◆ **Data supplied**
━━━━

-- ==== Sys2Proof/Decode.lean ====
section
/-! DEFINITION. Command words to commands and back (30_encoding §1, §2, §4, §5). The decoder is total and refuses by
name; the encoder is written from the same tables. The rows of spec/opcode_table.json stand at the end, as the table
prints them, so that a statement can hold the decoder against them. -/

namespace Sys2Proof

/-! ### The three fields of a command word (R54) -/

/-- `op = CW[79:72]`. -/
def opField (w : CmdWord) : BitVec 8 := w.extractLsb' 72 8

/-- `n = CW[71:64]`. -/
def nField (w : CmdWord) : BitVec 8 := w.extractLsb' 64 8

/-- `d = CW[63:0]`. -/
def dField (w : CmdWord) : BitVec 64 := w.extractLsb' 0 64

/-- `CW = op·2^72 + n·2^64 + d` (R54). -/
def mkWord (op n : BitVec 8) (d : BitVec 64) : CmdWord := op ++ n ++ d

/-! ### Sub-fields (00_scope R12, 30_encoding R55) -/

/-- `n[7:4]`: `db` or `kb`. -/
def nHi (n : BitVec 8) : BitVec 4 := n.extractLsb' 4 4

/-- `n[3:0]`: `sb` or `ka`. -/
def nLo (n : BitVec 8) : BitVec 4 := n.extractLsb' 0 4

/-- `d[63:32]`: `y`, or the height. -/
def dHi (d : BitVec 64) : BitVec 32 := d.extractLsb' 32 32

/-- `d[31:0]`: `x`, the width, or the immediate. -/
def dLo (d : BitVec 64) : BitVec 32 := d.extractLsb' 0 32

/-- `d[7:0]`: the byte of `BUF.APPEND`. -/
def dByte (d : BitVec 64) : Byte := d.extractLsb' 0 8

/-! ### Operand formats (R55) -/

/-- The thirteen operand formats of R55. -/
inductive Format where
  | Z | PV | PC | KXY | K | KK | KI | SD | S | SI | D | DB | I
deriving DecidableEq, Repr

/-- The must-be-zero bits of `n`, as a mask (R55). -/
def mbzN : Format → BitVec 8
  | .Z | .I => 0xFF
  | .PV | .PC | .KK | .SD => 0x00
  | .KXY | .K | .KI | .S | .SI => 0xF0
  | .D | .DB => 0x0F

/-- The must-be-zero bits of `d`, as a mask (R55). -/
def mbzD : Format → BitVec 64
  | .Z | .PC | .K | .KK | .SD | .S | .D => 0xFFFFFFFFFFFFFFFF
  | .PV | .KXY | .KI | .SI => 0
  | .DB => 0xFFFFFFFFFFFFFF00
  | .I => 0xFFFFFFFF00000000

/-- The format of each command (R57). -/
def formatOf : Instr → Format
  | .sysNop => .Z
  | .bsClear => .Z
  | .bsRewind => .Z
  | .bsPush _ _ => .PV
  | .bsPull _ => .PC
  | .bsGet => .Z
  | .bsTell => .Z
  | .bmConfig _ _ _ => .KXY
  | .bmBit _ _ _ => .KXY
  | .bmSet _ _ _ => .KXY
  | .bmClear _ _ _ => .KXY
  | .bmDsize _ => .K
  | .bmGetsize _ => .K
  | .bmCmp _ _ => .KK
  | .bmPack _ => .K
  | .bmUnpack _ => .K
  | .bmRdtile _ _ => .KI
  | .rlEnc _ _ => .SD
  | .rlDec _ _ => .SD
  | .dnConfig _ => .I
  | .dnDelta _ => .S
  | .dnCheck _ => .S
  | .dnRecode => .Z
  | .dnRdprev _ => .I
  | .bufClear _ => .D
  | .bufAppend _ _ => .DB
  | .bufRead _ _ => .SI
  | .bufLen _ => .S

/-! ### The opcode map and the operands (R57, R61) -/

/-- The command an opcode byte selects, with the operands its format takes from `n` and `d`; `none` for a reserved
opcode (R57, R59). The must-be-zero bits are looked at by `decode`, not here. -/
def instrOf (op n : BitVec 8) (d : BitVec 64) : Option Instr :=
  match op.toNat with
  | 0x00 => some .sysNop
  | 0x10 => some .bsClear
  | 0x11 => some .bsRewind
  | 0x12 => some (.bsPush d n)
  | 0x13 => some (.bsPull n)
  | 0x14 => some .bsGet
  | 0x15 => some .bsTell
  | 0x20 => some (.bmConfig (nLo n) (dLo d) (dHi d))
  | 0x21 => some (.bmBit (nLo n) (dLo d) (dHi d))
  | 0x22 => some (.bmSet (nLo n) (dLo d) (dHi d))
  | 0x23 => some (.bmClear (nLo n) (dLo d) (dHi d))
  | 0x24 => some (.bmDsize (nLo n))
  | 0x25 => some (.bmGetsize (nLo n))
  | 0x26 => some (.bmCmp (nLo n) (nHi n))
  | 0x27 => some (.bmPack (nLo n))
  | 0x28 => some (.bmUnpack (nLo n))
  | 0x29 => some (.bmRdtile (nLo n) d)
  | 0x30 => some (.rlEnc (nHi n) (nLo n))
  | 0x31 => some (.rlDec (nHi n) (nLo n))
  | 0x40 => some (.dnConfig (dLo d))
  | 0x41 => some (.dnDelta (nLo n))
  | 0x42 => some (.dnCheck (nLo n))
  | 0x43 => some .dnRecode
  | 0x44 => some (.dnRdprev (dLo d))
  | 0x50 => some (.bufClear (nHi n))
  | 0x51 => some (.bufAppend (nHi n) (dByte d))
  | 0x52 => some (.bufRead (nLo n) d)
  | 0x53 => some (.bufLen (nLo n))
  | _ => none

/-! ### Decoding (R58) -/

/-- Why the decoder refuses a word. -/
inductive DecodeError where
  /-- The opcode is reserved: status `E_OPCODE` (R58 step 2, R59). -/
  | reservedOpcode
  /-- A must-be-zero bit is 1, or a bank or buffer id does not exist: status `E_FIELD` (R58 steps 3 and 4, R60). -/
  | reservedField
deriving DecidableEq, Repr

/-- No must-be-zero bit of the format is 1 (R55, R58 step 3). -/
def mbzClear (f : Format) (n : BitVec 8) (d : BitVec 64) : Bool :=
  n &&& mbzN f == 0 && d &&& mbzD f == 0

/-- The decode procedure of R58, steps 1 to 4, on every 80-bit word. -/
def decode (w : CmdWord) : Except DecodeError Instr :=
  match instrOf (opField w) (nField w) (dField w) with
  | none => .error .reservedOpcode
  | some i =>
    if mbzClear (formatOf i) (nField w) (dField w) && i.wf then .ok i else .error .reservedField

/-! ### Encoding -/

/-- The opcode byte of each command (R57). -/
def opcodeOf : Instr → BitVec 8
  | .sysNop => 0x00
  | .bsClear => 0x10
  | .bsRewind => 0x11
  | .bsPush _ _ => 0x12
  | .bsPull _ => 0x13
  | .bsGet => 0x14
  | .bsTell => 0x15
  | .bmConfig _ _ _ => 0x20
  | .bmBit _ _ _ => 0x21
  | .bmSet _ _ _ => 0x22
  | .bmClear _ _ _ => 0x23
  | .bmDsize _ => 0x24
  | .bmGetsize _ => 0x25
  | .bmCmp _ _ => 0x26
  | .bmPack _ => 0x27
  | .bmUnpack _ => 0x28
  | .bmRdtile _ _ => 0x29
  | .rlEnc _ _ => 0x30
  | .rlDec _ _ => 0x31
  | .dnConfig _ => 0x40
  | .dnDelta _ => 0x41
  | .dnCheck _ => 0x42
  | .dnRecode => 0x43
  | .dnRdprev _ => 0x44
  | .bufClear _ => 0x50
  | .bufAppend _ _ => 0x51
  | .bufRead _ _ => 0x52
  | .bufLen _ => 0x53

/-- `n` of each command: the bit count, or the ids in the nibbles R55 gives them; every other bit 0. -/
def nOf : Instr → BitVec 8
  | .sysNop => 0
  | .bsClear => 0
  | .bsRewind => 0
  | .bsPush _ bitCount => bitCount
  | .bsPull bitCount => bitCount
  | .bsGet => 0
  | .bsTell => 0
  | .bmConfig k _ _ => 0#4 ++ k
  | .bmBit k _ _ => 0#4 ++ k
  | .bmSet k _ _ => 0#4 ++ k
  | .bmClear k _ _ => 0#4 ++ k
  | .bmDsize k => 0#4 ++ k
  | .bmGetsize k => 0#4 ++ k
  | .bmCmp a b => b ++ a
  | .bmPack k => 0#4 ++ k
  | .bmUnpack k => 0#4 ++ k
  | .bmRdtile k _ => 0#4 ++ k
  | .rlEnc dst src => dst ++ src
  | .rlDec dst src => dst ++ src
  | .dnConfig _ => 0
  | .dnDelta src => 0#4 ++ src
  | .dnCheck src => 0#4 ++ src
  | .dnRecode => 0
  | .dnRdprev _ => 0
  | .bufClear dst => dst ++ 0#4
  | .bufAppend dst _ => dst ++ 0#4
  | .bufRead src _ => 0#4 ++ src
  | .bufLen src => 0#4 ++ src

/-- `d` of each command: a value, an index, `y` above `x`, an immediate or a byte; every other bit 0 (R55). -/
def dOf : Instr → BitVec 64
  | .sysNop => 0
  | .bsClear => 0
  | .bsRewind => 0
  | .bsPush value _ => value
  | .bsPull _ => 0
  | .bsGet => 0
  | .bsTell => 0
  | .bmConfig _ width height => height ++ width
  | .bmBit _ x y => y ++ x
  | .bmSet _ x y => y ++ x
  | .bmClear _ x y => y ++ x
  | .bmDsize _ => 0
  | .bmGetsize _ => 0
  | .bmCmp _ _ => 0
  | .bmPack _ => 0
  | .bmUnpack _ => 0
  | .bmRdtile _ t => t
  | .rlEnc _ _ => 0
  | .rlDec _ _ => 0
  | .dnConfig bands => 0#32 ++ bands
  | .dnDelta _ => 0
  | .dnCheck _ => 0
  | .dnRecode => 0
  | .dnRdprev c => 0#32 ++ c
  | .bufClear _ => 0
  | .bufAppend _ byte => 0#56 ++ byte
  | .bufRead _ index => index
  | .bufLen _ => 0

/-- The command word of a command (R54, R55, R57). -/
def encode (i : Instr) : CmdWord := mkWord (opcodeOf i) (nOf i) (dOf i)

/-! ### The opcode table as printed, and the host's way in -/

/-- One row of spec/opcode_table.json (R68). -/
structure TableRow where
  /-- `match`: the fixed bits of the row's opcode. -/
  pattern : CmdWord
  /-- `mask`: the bits that select the row. -/
  mask : CmdWord
  /-- `strict_mask`: the opcode bits together with every must-be-zero bit. -/
  strictMask : CmdWord
deriving DecidableEq, Repr

/-- The 28 rows of spec/opcode_table.json, in its order. -/
def opcodeTable : List TableRow :=
  [ ⟨0x00000000000000000000, 0xFF000000000000000000, 0xFFFFFFFFFFFFFFFFFFFF⟩,
    ⟨0x10000000000000000000, 0xFF000000000000000000, 0xFFFFFFFFFFFFFFFFFFFF⟩,
    ⟨0x11000000000000000000, 0xFF000000000000000000, 0xFFFFFFFFFFFFFFFFFFFF⟩,
    ⟨0x12000000000000000000, 0xFF000000000000000000, 0xFF000000000000000000⟩,
    ⟨0x13000000000000000000, 0xFF000000000000000000, 0xFF00FFFFFFFFFFFFFFFF⟩,
    ⟨0x14000000000000000000, 0xFF000000000000000000, 0xFFFFFFFFFFFFFFFFFFFF⟩,
    ⟨0x15000000000000000000, 0xFF000000000000000000, 0xFFFFFFFFFFFFFFFFFFFF⟩,
    ⟨0x20000000000000000000, 0xFF000000000000000000, 0xFFF00000000000000000⟩,
    ⟨0x21000000000000000000, 0xFF000000000000000000, 0xFFF00000000000000000⟩,
    ⟨0x22000000000000000000, 0xFF000000000000000000, 0xFFF00000000000000000⟩ ] ++
  [ ⟨0x23000000000000000000, 0xFF000000000000000000, 0xFFF00000000000000000⟩,
    ⟨0x24000000000000000000, 0xFF000000000000000000, 0xFFF0FFFFFFFFFFFFFFFF⟩,
    ⟨0x25000000000000000000, 0xFF000000000000000000, 0xFFF0FFFFFFFFFFFFFFFF⟩,
    ⟨0x26000000000000000000, 0xFF000000000000000000, 0xFF00FFFFFFFFFFFFFFFF⟩,
    ⟨0x27000000000000000000, 0xFF000000000000000000, 0xFFF0FFFFFFFFFFFFFFFF⟩,
    ⟨0x28000000000000000000, 0xFF000000000000000000, 0xFFF0FFFFFFFFFFFFFFFF⟩,
    ⟨0x29000000000000000000, 0xFF000000000000000000, 0xFFF00000000000000000⟩,
    ⟨0x30000000000000000000, 0xFF000000000000000000, 0xFF00FFFFFFFFFFFFFFFF⟩,
    ⟨0x31000000000000000000, 0xFF000000000000000000, 0xFF00FFFFFFFFFFFFFFFF⟩ ] ++
  [ ⟨0x40000000000000000000, 0xFF000000000000000000, 0xFFFFFFFFFFFF00000000⟩,
    ⟨0x41000000000000000000, 0xFF000000000000000000, 0xFFF0FFFFFFFFFFFFFFFF⟩,
    ⟨0x42000000000000000000, 0xFF000000000000000000, 0xFFF0FFFFFFFFFFFFFFFF⟩,
    ⟨0x43000000000000000000, 0xFF000000000000000000, 0xFFFFFFFFFFFFFFFFFFFF⟩,
    ⟨0x44000000000000000000, 0xFF000000000000000000, 0xFFFFFFFFFFFF00000000⟩,
    ⟨0x50000000000000000000, 0xFF000000000000000000, 0xFF0FFFFFFFFFFFFFFFFF⟩,
    ⟨0x51000000000000000000, 0xFF000000000000000000, 0xFF0FFFFFFFFFFFFFFF00⟩,
    ⟨0x52000000000000000000, 0xFF000000000000000000, 0xFFF00000000000000000⟩,
    ⟨0x53000000000000000000, 0xFF000000000000000000, 0xFFF0FFFFFFFFFFFFFFFF⟩ ]

/-- A table row's word as the block receives it: the low `nbits` bits of `w`, every bit above them 0, in one 80-bit
command word (R54, R62; log 15). -/
def tableWord (nbits w : Nat) : CmdWord := BitVec.ofNat 80 (w % 2 ^ nbits)

/-- The command the decoder reads from a table word, `none` where it refuses. -/
def decodeTableWord (nbits w : Nat) : Option Instr :=
  match decode (tableWord nbits w) with
  | .ok i => some i
  | .error _ => none

end Sys2Proof
end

━━━━

◆ **Task details**
Look through the material above and print exactly the lines from the one containing "def nField (w" to the one containing "def mkWord (op", both included, and nothing more.

◆ **Written solution**
def nField (w : CmdWord) : BitVec 8 := w.extractLsb' 64 8

/-- `d = CW[63:0]`. -/
def dField (w : CmdWord) : BitVec 64 := w.extractLsb' 0 64

/-- `CW = op·2^72 + n·2^64 + d` (R54). -/
def mkWord (op n : BitVec 8) (d : BitVec 64) : CmdWord := op ++ n ++ d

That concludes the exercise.